START Provided records

-- ==== Sys2Proof/Machine/Rs.lean ====
section
/-!
DEFINITION. The check code of the SDRAM (R396, R397): a Reed-Solomon code over GF(2^8) of 64 data and 16 check symbols that
corrects any error within one device, with the bare and the poison burst.
-/

set_option autoImplicit false

namespace Sys2Proof.Machine

/-! ### GF(2^8) -/

/-- A field element times α. -/
def gfX (a : Nat) : Nat := if a < 128 then 2 * a else Nat.xor (2 * a - 256) 0x1D

/-- The product of two field elements, bit by bit of the second. -/
def gfMulGo : Nat → Nat → Nat → Nat → Nat
  | 0, _, _, acc => acc
  | k + 1, a, b, acc => gfMulGo k (gfX a) (b / 2) (if b % 2 = 1 then Nat.xor acc a else acc)

/-- The product of two field elements. -/
def gfMul (a b : Nat) : Nat := gfMulGo 8 a b 0

/-- A power of a field element. -/
def gfPow (a : Nat) : Nat → Nat
  | 0 => 1
  | k + 1 => gfMul a (gfPow a k)

/-- α to a power. -/
def gfAlpha (k : Nat) : Nat := gfPow 2 (k % 255)

/-- The inverse of a field element: its 254th power. -/
def gfInv (a : Nat) : Nat := gfPow a 254

/-- A polynomial's value, its coefficients from the constant term upwards. -/
def gfEval (p : List Nat) (x : Nat) : Nat := p.foldr (fun c acc => Nat.xor c (gfMul x acc)) 0

/-- The sum of two polynomials. -/
def gfAddP : List Nat → List Nat → List Nat
  | [], q => q
  | p, [] => p
  | a :: p, b :: q => Nat.xor a b :: gfAddP p q

/-- The product of two polynomials. -/
def gfMulP : List Nat → List Nat → List Nat
  | [], _ => []
  | a :: p, q => gfAddP (q.map (gfMul a)) (0 :: gfMulP p q)

/-- The derivative of a polynomial. -/
def gfDeriv (p : List Nat) : List Nat := ((List.range p.length).map (fun i => if i % 2 = 1 then p.getD i 0 else 0)).drop 1

/-! ### The code -/

/-- Symbol `n` of a burst. -/
def sym (b : Burst) (n : Nat) : Nat := slice b.toNat (8 * n) 8

/-- The symbols of a burst. -/
def syms (b : Burst) : List Nat := (List.range 80).map (sym b)

/-- A burst from its symbols. -/
def burstOf (l : List Nat) : Burst := BitVec.ofNat 640 (l.foldr (fun c acc => c % 256 + 256 * acc) 0)

/-- The generator polynomial, roots α^0 to α^15. -/
def genPoly : List Nat := (List.range 16).foldl (fun g i => gfMulP g [gfAlpha i, 1]) [1]

/-- One step of the division by the generator: the next data symbol enters the register, highest coefficient first. -/
def rsStep (reg : List Nat) (d : Nat) : List Nat :=
  let f := Nat.xor d (reg.headD 0)
  let shifted := reg.drop 1 ++ [0]
  gfAddP shifted ((genPoly.dropLast.reverse).map (gfMul f))

/-- The sixteen check symbols of 64 data symbols. Symbol 0 is the highest coefficient of the codeword (log entry 30). -/
def checkSyms (d : List Nat) : List Nat := d.foldl rsStep (List.replicate 16 0)

/-- The syndromes of a burst. -/
def syndromes (b : Burst) : List Nat :=
  (List.range 16).map (fun j => (syms b).foldl (fun acc c => Nat.xor c (gfMul (gfAlpha j) acc)) 0)

/-- The locator of symbol `n`. -/
def locOf (n : Nat) : Nat := gfAlpha (79 - n)

/-- The errors within device `k` that have the given syndromes, where there are such, as (symbol, value) pairs. -/
def deviceError (syn : List Nat) (k : Nat) : Option (List (Nat × Nat)) :=
  let ns := (List.range 8).map (fun u => 8 * k + u)
  let gamma := ns.foldl (fun g n => gfMulP g [1, locOf n]) [1]
  let omega := (gfMulP syn gamma).take 16
  if (omega.drop 8).all (fun c => c = 0) then
    some (ns.map (fun n =>
      let xi := gfInv (locOf n)
      (n, gfMul (locOf n) (gfMul (gfEval (omega.take 8) xi) (gfInv (gfEval (gfDeriv gamma) xi))))))
  else none

/-- The error of one device with the given syndromes, where there is one. -/
def singleError (syn : List Nat) : Option (List (Nat × Nat)) := (List.range 10).findSome? (deviceError syn)

/-- A burst without an error. -/
def fixBurst (b : Burst) (e : List (Nat × Nat)) : Burst :=
  burstOf ((List.range 80).map (fun n => (e.find? (fun x => x.1 = n)).elim (sym b n) (fun x => Nat.xor (sym b n) x.2)))

/-! ### Data and the special bursts (R396, R397) -/

/-- Data byte `i` of a burst travels in beat i / 4 on two devices: the symbols' nibbles put together. -/
def dataByte (b : Burst) (i : Nat) : Nat :=
  let t := i / 4
  let nib := fun k => slice (sym b (8 * k + t / 2)) (4 * (t % 2)) 4
  nib (2 * (i % 4)) + 16 * nib (2 * (i % 4) + 1)

/-- The 64 data bytes of a burst. -/
def dataBytes (b : Burst) : List Nat := (List.range 64).map (dataByte b)

/-- The data symbols of 64 bytes. -/
def dataSyms (d : List Nat) : List Nat :=
  (List.range 64).map (fun n =>
    let k := n / 8
    let u := n % 8
    let nib := fun t => slice (d.getD (4 * t + k / 2) 0) (4 * (k % 2)) 4
    nib (2 * u) + 16 * nib (2 * u + 1))

/-- The codeword of 64 data bytes. -/
def encodeBurst (d : List Nat) : Burst := burstOf (dataSyms d ++ checkSyms (dataSyms d))

/-- The bare burst. -/
def bareBurst : Burst := burstOf (List.replicate 64 0 ++ List.replicate 16 0xFF)

/-- The poison burst. -/
def poisonBurst : Burst := burstOf (List.replicate 64 0 ++ (List.range 16).map (fun i => if i % 2 = 0 then 0xFF else 0))

/-- What power-on leaves in a burst: contents under no row of R397 but the last two (log entry 31). -/
def coldBurst : Burst := burstOf (List.replicate 64 0 ++ (List.range 16).map (fun i => 17 * i + 3))

/-- How a stored burst reads (R397). -/
inductive BRead where
  | clean
  | corrected (b : Burst)
  | bare
  | bareUpset
  | poison
  | other
deriving DecidableEq, Repr

/-- The syndromes of the difference of two bursts, given those of each. -/
def synDiff (a b : List Nat) : List Nat := gfAddP a b

/-- The decoding of a stored burst, first matching row of R397. -/
def decodeBurst (b : Burst) : BRead :=
  let s := syndromes b
  if s.all (fun c => c = 0) then .clean
  else match singleError s with
    | some e => .corrected (fixBurst b e)
    | none =>
      let sb := synDiff s (syndromes bareBurst)
      let sp := synDiff s (syndromes poisonBurst)
      if sb.all (fun c => c = 0) then .bare
      else if (singleError sb).isSome then .bareUpset
      else if sp.all (fun c => c = 0) ∨ (singleError sp).isSome then .poison
      else .other

end Sys2Proof.Machine
end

END Provided records

_What this task involves:_ Write every entry out again. Keep each one exact.

_Written response:_
-- ==== Sys2Proof/Machine/Rs.lean ====
section
/-!
DEFINITION. The check code of the SDRAM (R396, R397): a Reed-Solomon code over GF(2^8) of 64 data and 16 check symbols that
corrects any error within one device, with the bare and the poison burst.
-/

set_option autoImplicit false

namespace Sys2Proof.Machine

/-! ### GF(2^8) -/

/-- A field element times α. -/
def gfX (a : Nat) : Nat := if a < 128 then 2 * a else Nat.xor (2 * a - 256) 0x1D

/-- The product of two field elements, bit by bit of the second. -/
def gfMulGo : Nat → Nat → Nat → Nat → Nat
  | 0, _, _, acc => acc
  | k + 1, a, b, acc => gfMulGo k (gfX a) (b / 2) (if b % 2 = 1 then Nat.xor acc a else acc)

/-- The product of two field elements. -/
def gfMul (a b : Nat) : Nat := gfMulGo 8 a b 0

/-- A power of a field element. -/
def gfPow (a : Nat) : Nat → Nat
  | 0 => 1
  | k + 1 => gfMul a (gfPow a k)

/-- α to a power. -/
def gfAlpha (k : Nat) : Nat := gfPow 2 (k % 255)

/-- The inverse of a field element: its 254th power. -/
def gfInv (a : Nat) : Nat := gfPow a 254

/-- A polynomial's value, its coefficients from the constant term upwards. -/
def gfEval (p : List Nat) (x : Nat) : Nat := p.foldr (fun c acc => Nat.xor c (gfMul x acc)) 0

/-- The sum of two polynomials. -/
def gfAddP : List Nat → List Nat → List Nat
  | [], q => q
  | p, [] => p
  | a :: p, b :: q => Nat.xor a b :: gfAddP p q

/-- The product of two polynomials. -/
def gfMulP : List Nat → List Nat → List Nat
  | [], _ => []
  | a :: p, q => gfAddP (q.map (gfMul a)) (0 :: gfMulP p q)

/-- The derivative of a polynomial. -/
def gfDeriv (p : List Nat) : List Nat := ((List.range p.length).map (fun i => if i % 2 = 1 then p.getD i 0 else 0)).drop 1

/-! ### The code -/

/-- Symbol `n` of a burst. -/
def sym (b : Burst) (n : Nat) : Nat := slice b.toNat (8 * n) 8

/-- The symbols of a burst. -/
def syms (b : Burst) : List Nat := (List.range 80).map (sym b)

/-- A burst from its symbols. -/
def burstOf (l : List Nat) : Burst := BitVec.ofNat 640 (l.foldr (fun c acc => c % 256 + 256 * acc) 0)

/-- The generator polynomial, roots α^0 to α^15. -/
def genPoly : List Nat := (List.range 16).foldl (fun g i => gfMulP g [gfAlpha i, 1]) [1]

/-- One step of the division by the generator: the next data symbol enters the register, highest coefficient first. -/
def rsStep (reg : List Nat) (d : Nat) : List Nat :=
  let f := Nat.xor d (reg.headD 0)
  let shifted := reg.drop 1 ++ [0]
  gfAddP shifted ((genPoly.dropLast.reverse).map (gfMul f))

/-- The sixteen check symbols of 64 data symbols. Symbol 0 is the highest coefficient of the codeword (log entry 30). -/
def checkSyms (d : List Nat) : List Nat := d.foldl rsStep (List.replicate 16 0)

/-- The syndromes of a burst. -/
def syndromes (b : Burst) : List Nat :=
  (List.range 16).map (fun j => (syms b).foldl (fun acc c => Nat.xor c (gfMul (gfAlpha j) acc)) 0)

/-- The locator of symbol `n`. -/
def locOf (n : Nat) : Nat := gfAlpha (79 - n)

/-- The errors within device `k` that have the given syndromes, where there are such, as (symbol, value) pairs. -/
def deviceError (syn : List Nat) (k : Nat) : Option (List (Nat × Nat)) :=
  let ns := (List.range 8).map (fun u => 8 * k + u)
  let gamma := ns.foldl (fun g n => gfMulP g [1, locOf n]) [1]
  let omega := (gfMulP syn gamma).take 16
  if (omega.drop 8).all (fun c => c = 0) then
    some (ns.map (fun n =>
      let xi := gfInv (locOf n)
      (n, gfMul (locOf n) (gfMul (gfEval (omega.take 8) xi) (gfInv (gfEval (gfDeriv gamma) xi))))))
  else none

/-- The error of one device with the given syndromes, where there is one. -/
def singleError (syn : List Nat) : Option (List (Nat × Nat)) := (List.range 10).findSome? (deviceError syn)

/-- A burst without an error. -/
def fixBurst (b : Burst) (e : List (Nat × Nat)) : Burst :=
  burstOf ((List.range 80).map (fun n => (e.find? (fun x => x.1 = n)).elim (sym b n) (fun x => Nat.xor (sym b n) x.2)))

/-! ### Data and the special bursts (R396, R397) -/

/-- Data byte `i` of a burst travels in beat i / 4 on two devices: the symbols' nibbles put together. -/
def dataByte (b : Burst) (i : Nat) : Nat :=
  let t := i / 4
  let nib := fun k => slice (sym b (8 * k + t / 2)) (4 * (t % 2)) 4
  nib (2 * (i % 4)) + 16 * nib (2 * (i % 4) + 1)

/-- The 64 data bytes of a burst. -/
def dataBytes (b : Burst) : List Nat := (List.range 64).map (dataByte b)

/-- The data symbols of 64 bytes. -/
def dataSyms (d : List Nat) : List Nat :=
  (List.range 64).map (fun n =>
    let k := n / 8
    let u := n % 8
    let nib := fun t => slice (d.getD (4 * t + k / 2) 0) (4 * (k % 2)) 4
    nib (2 * u) + 16 * nib (2 * u + 1))

/-- The codeword of 64 data bytes. -/
def encodeBurst (d : List Nat) : Burst := burstOf (dataSyms d ++ checkSyms (dataSyms d))

/-- The bare burst. -/
def bareBurst : Burst := burstOf (List.replicate 64 0 ++ List.replicate 16 0xFF)

/-- The poison burst. -/
def poisonBurst : Burst := burstOf (List.replicate 64 0 ++ (List.range 16).map (fun i => if i % 2 = 0 then 0xFF else 0))

/-- What power-on leaves in a burst: contents under no row of R397 but the last two (log entry 31). -/
def coldBurst : Burst := burstOf (List.replicate 64 0 ++ (List.range 16).map (fun i => 17 * i + 3))

/-- How a stored burst reads (R397). -/
inductive BRead where
  | clean
  | corrected (b : Burst)
  | bare
  | bareUpset
  | poison
  | other
deriving DecidableEq, Repr

/-- The syndromes of the difference of two bursts, given those of each. -/
def synDiff (a b : List Nat) : List Nat := gfAddP a b

/-- The decoding of a stored burst, first matching row of R397. -/
def decodeBurst (b : Burst) : BRead :=
  let s := syndromes b
  if s.all (fun c => c = 0) then .clean
  else match singleError s with
    | some e => .corrected (fixBurst b e)
    | none =>
      let sb := synDiff s (syndromes bareBurst)
      let sp := synDiff s (syndromes poisonBurst)
      if sb.all (fun c => c = 0) then .bare
      else if (singleError sb).isSome then .bareUpset
      else if sp.all (fun c => c = 0) ∨ (singleError sp).isSome then .poison
      else .other

end Sys2Proof.Machine
end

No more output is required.